== Material for the task ==

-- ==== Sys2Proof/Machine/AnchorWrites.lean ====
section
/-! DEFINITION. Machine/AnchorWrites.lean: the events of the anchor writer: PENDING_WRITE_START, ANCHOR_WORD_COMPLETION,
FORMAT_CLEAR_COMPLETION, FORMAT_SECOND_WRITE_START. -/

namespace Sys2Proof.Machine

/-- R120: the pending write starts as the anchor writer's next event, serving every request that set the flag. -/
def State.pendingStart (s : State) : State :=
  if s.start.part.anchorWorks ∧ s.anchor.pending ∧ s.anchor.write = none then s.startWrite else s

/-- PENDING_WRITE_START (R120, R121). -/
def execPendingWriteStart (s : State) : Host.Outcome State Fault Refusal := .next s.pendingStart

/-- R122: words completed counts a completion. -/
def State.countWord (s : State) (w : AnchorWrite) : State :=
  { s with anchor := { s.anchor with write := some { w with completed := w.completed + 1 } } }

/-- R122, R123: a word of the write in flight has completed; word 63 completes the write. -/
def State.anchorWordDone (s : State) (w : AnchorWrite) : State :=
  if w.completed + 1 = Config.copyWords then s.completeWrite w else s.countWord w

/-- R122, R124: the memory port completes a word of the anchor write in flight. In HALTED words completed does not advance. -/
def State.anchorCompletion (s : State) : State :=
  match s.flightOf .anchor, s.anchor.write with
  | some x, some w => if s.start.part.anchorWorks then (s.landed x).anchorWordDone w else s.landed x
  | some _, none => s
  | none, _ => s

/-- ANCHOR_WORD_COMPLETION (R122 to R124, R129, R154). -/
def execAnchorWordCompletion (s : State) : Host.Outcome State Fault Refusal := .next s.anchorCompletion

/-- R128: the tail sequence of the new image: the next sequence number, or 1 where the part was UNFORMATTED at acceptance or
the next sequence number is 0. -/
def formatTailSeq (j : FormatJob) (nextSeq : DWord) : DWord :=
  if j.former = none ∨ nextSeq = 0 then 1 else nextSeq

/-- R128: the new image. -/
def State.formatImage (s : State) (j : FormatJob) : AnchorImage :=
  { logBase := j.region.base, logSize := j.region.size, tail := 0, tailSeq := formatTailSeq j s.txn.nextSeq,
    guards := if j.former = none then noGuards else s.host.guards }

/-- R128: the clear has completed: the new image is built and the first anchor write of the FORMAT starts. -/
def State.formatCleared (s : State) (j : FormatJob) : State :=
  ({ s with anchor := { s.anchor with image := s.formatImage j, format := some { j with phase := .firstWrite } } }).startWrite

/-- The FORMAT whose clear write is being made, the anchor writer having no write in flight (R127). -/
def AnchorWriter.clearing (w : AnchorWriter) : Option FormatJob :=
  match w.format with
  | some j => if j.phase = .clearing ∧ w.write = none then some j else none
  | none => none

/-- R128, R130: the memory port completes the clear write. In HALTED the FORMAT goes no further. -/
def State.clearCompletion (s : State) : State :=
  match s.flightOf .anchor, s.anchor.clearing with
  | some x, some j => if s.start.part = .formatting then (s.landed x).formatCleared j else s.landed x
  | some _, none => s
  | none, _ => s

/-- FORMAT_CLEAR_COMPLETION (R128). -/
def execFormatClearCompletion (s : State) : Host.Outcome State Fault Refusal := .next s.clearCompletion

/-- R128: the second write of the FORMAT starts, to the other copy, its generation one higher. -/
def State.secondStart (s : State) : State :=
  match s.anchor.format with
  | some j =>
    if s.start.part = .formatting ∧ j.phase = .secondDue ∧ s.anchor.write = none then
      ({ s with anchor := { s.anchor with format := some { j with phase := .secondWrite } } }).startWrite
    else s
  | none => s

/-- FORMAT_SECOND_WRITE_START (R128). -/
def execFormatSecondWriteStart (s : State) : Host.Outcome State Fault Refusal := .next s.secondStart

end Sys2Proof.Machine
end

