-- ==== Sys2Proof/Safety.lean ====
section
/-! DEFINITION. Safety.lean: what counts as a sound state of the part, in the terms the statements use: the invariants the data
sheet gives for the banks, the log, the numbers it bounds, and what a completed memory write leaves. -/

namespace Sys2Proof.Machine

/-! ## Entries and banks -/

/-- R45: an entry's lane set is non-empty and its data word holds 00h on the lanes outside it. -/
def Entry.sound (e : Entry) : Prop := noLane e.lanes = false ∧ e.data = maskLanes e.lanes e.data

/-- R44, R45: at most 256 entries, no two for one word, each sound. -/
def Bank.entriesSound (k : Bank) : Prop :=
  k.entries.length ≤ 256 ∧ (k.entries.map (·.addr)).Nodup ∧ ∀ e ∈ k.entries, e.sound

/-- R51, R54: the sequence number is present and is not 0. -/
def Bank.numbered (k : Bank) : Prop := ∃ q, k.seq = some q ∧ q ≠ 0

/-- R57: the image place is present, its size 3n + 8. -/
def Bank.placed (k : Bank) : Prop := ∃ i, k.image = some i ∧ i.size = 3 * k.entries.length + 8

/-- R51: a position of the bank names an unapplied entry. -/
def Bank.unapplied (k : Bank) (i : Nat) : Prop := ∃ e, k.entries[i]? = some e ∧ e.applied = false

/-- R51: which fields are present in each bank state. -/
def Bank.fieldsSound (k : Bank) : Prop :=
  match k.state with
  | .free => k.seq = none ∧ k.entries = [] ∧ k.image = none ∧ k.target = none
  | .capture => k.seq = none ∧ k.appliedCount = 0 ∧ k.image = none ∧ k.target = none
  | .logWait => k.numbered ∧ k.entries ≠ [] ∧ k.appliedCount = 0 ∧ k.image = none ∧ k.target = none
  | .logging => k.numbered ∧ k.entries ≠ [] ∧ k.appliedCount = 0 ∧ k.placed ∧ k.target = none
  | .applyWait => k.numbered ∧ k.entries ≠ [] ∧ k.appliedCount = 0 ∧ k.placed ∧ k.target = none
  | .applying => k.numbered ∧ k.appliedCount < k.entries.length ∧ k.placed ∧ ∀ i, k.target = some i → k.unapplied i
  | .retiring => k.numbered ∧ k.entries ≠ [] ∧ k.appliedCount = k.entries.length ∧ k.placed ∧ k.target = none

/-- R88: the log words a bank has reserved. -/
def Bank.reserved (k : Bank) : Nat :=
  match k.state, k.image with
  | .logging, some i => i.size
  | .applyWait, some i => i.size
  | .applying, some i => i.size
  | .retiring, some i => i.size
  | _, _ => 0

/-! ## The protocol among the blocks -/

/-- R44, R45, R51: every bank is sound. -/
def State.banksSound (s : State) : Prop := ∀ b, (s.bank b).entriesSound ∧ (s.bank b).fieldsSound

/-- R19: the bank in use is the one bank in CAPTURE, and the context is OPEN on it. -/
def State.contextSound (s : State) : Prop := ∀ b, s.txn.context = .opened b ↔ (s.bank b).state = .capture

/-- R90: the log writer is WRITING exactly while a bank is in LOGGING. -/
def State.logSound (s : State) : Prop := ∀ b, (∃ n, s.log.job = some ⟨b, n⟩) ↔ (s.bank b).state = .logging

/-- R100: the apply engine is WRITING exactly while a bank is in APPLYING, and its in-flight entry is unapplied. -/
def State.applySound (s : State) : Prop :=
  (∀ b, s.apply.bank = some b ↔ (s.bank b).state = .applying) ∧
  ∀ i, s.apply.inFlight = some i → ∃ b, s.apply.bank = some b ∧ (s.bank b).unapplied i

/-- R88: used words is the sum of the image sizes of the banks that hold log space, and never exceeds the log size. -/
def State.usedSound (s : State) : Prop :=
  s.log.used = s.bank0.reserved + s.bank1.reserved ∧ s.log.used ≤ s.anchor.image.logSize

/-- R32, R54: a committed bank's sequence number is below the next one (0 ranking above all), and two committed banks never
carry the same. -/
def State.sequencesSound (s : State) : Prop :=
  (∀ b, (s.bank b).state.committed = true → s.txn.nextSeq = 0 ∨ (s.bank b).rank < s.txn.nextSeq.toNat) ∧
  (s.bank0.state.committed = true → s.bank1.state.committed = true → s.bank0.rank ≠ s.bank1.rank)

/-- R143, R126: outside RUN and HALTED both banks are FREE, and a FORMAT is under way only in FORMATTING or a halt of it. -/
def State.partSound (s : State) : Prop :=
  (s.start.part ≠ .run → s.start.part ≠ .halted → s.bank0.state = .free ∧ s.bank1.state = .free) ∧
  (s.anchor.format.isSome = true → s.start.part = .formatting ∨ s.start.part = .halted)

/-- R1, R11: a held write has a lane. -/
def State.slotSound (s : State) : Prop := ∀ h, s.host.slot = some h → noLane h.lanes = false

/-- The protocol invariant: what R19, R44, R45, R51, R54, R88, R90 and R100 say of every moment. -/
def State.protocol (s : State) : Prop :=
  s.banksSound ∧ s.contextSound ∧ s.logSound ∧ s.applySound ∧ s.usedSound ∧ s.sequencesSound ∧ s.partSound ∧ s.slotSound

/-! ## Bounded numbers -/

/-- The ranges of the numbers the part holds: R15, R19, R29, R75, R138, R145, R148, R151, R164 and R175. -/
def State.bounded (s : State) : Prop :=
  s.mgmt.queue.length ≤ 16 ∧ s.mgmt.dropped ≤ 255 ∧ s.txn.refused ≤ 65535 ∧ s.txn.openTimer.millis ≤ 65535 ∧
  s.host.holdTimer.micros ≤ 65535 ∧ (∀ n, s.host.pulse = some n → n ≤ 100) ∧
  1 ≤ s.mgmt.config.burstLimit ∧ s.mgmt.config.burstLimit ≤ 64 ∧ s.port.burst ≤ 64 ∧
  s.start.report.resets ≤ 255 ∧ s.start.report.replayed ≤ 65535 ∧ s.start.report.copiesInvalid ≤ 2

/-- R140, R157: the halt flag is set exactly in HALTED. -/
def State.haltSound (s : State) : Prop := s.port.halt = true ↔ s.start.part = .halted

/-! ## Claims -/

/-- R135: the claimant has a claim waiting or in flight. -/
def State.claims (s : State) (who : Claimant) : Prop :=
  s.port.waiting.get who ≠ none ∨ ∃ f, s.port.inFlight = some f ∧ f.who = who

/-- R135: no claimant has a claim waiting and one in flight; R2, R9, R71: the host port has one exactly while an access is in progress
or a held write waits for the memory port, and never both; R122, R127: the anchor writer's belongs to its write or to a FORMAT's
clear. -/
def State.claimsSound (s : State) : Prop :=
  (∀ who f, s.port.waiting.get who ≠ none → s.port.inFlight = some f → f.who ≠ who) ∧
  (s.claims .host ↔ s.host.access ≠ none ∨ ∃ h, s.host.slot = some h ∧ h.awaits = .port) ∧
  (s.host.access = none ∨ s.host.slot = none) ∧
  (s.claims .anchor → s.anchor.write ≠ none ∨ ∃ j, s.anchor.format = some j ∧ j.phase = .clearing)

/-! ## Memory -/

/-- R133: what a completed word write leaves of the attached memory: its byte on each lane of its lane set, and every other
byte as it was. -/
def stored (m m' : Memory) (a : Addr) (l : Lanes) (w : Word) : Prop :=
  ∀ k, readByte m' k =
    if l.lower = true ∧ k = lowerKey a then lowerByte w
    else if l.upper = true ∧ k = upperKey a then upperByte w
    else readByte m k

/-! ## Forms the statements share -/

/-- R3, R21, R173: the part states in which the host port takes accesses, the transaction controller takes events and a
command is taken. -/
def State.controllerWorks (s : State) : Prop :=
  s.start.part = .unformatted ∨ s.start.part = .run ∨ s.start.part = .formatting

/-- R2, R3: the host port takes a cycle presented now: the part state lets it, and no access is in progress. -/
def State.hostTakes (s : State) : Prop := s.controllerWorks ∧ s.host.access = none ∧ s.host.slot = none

===

Task requirements => Could you restate word for word the lines above, from the one that contains "flight (R127). -/" through the one that contains "none => none", and no others?

Solution for this problem =>
/-- The FORMAT whose clear write is being made, the anchor writer having no write in flight (R127). -/
def AnchorWriter.clearing (w : AnchorWriter) : Option FormatJob :=
  match w.format with
  | some j => if j.phase = .clearing ∧ w.write = none then some j else none
  | none => none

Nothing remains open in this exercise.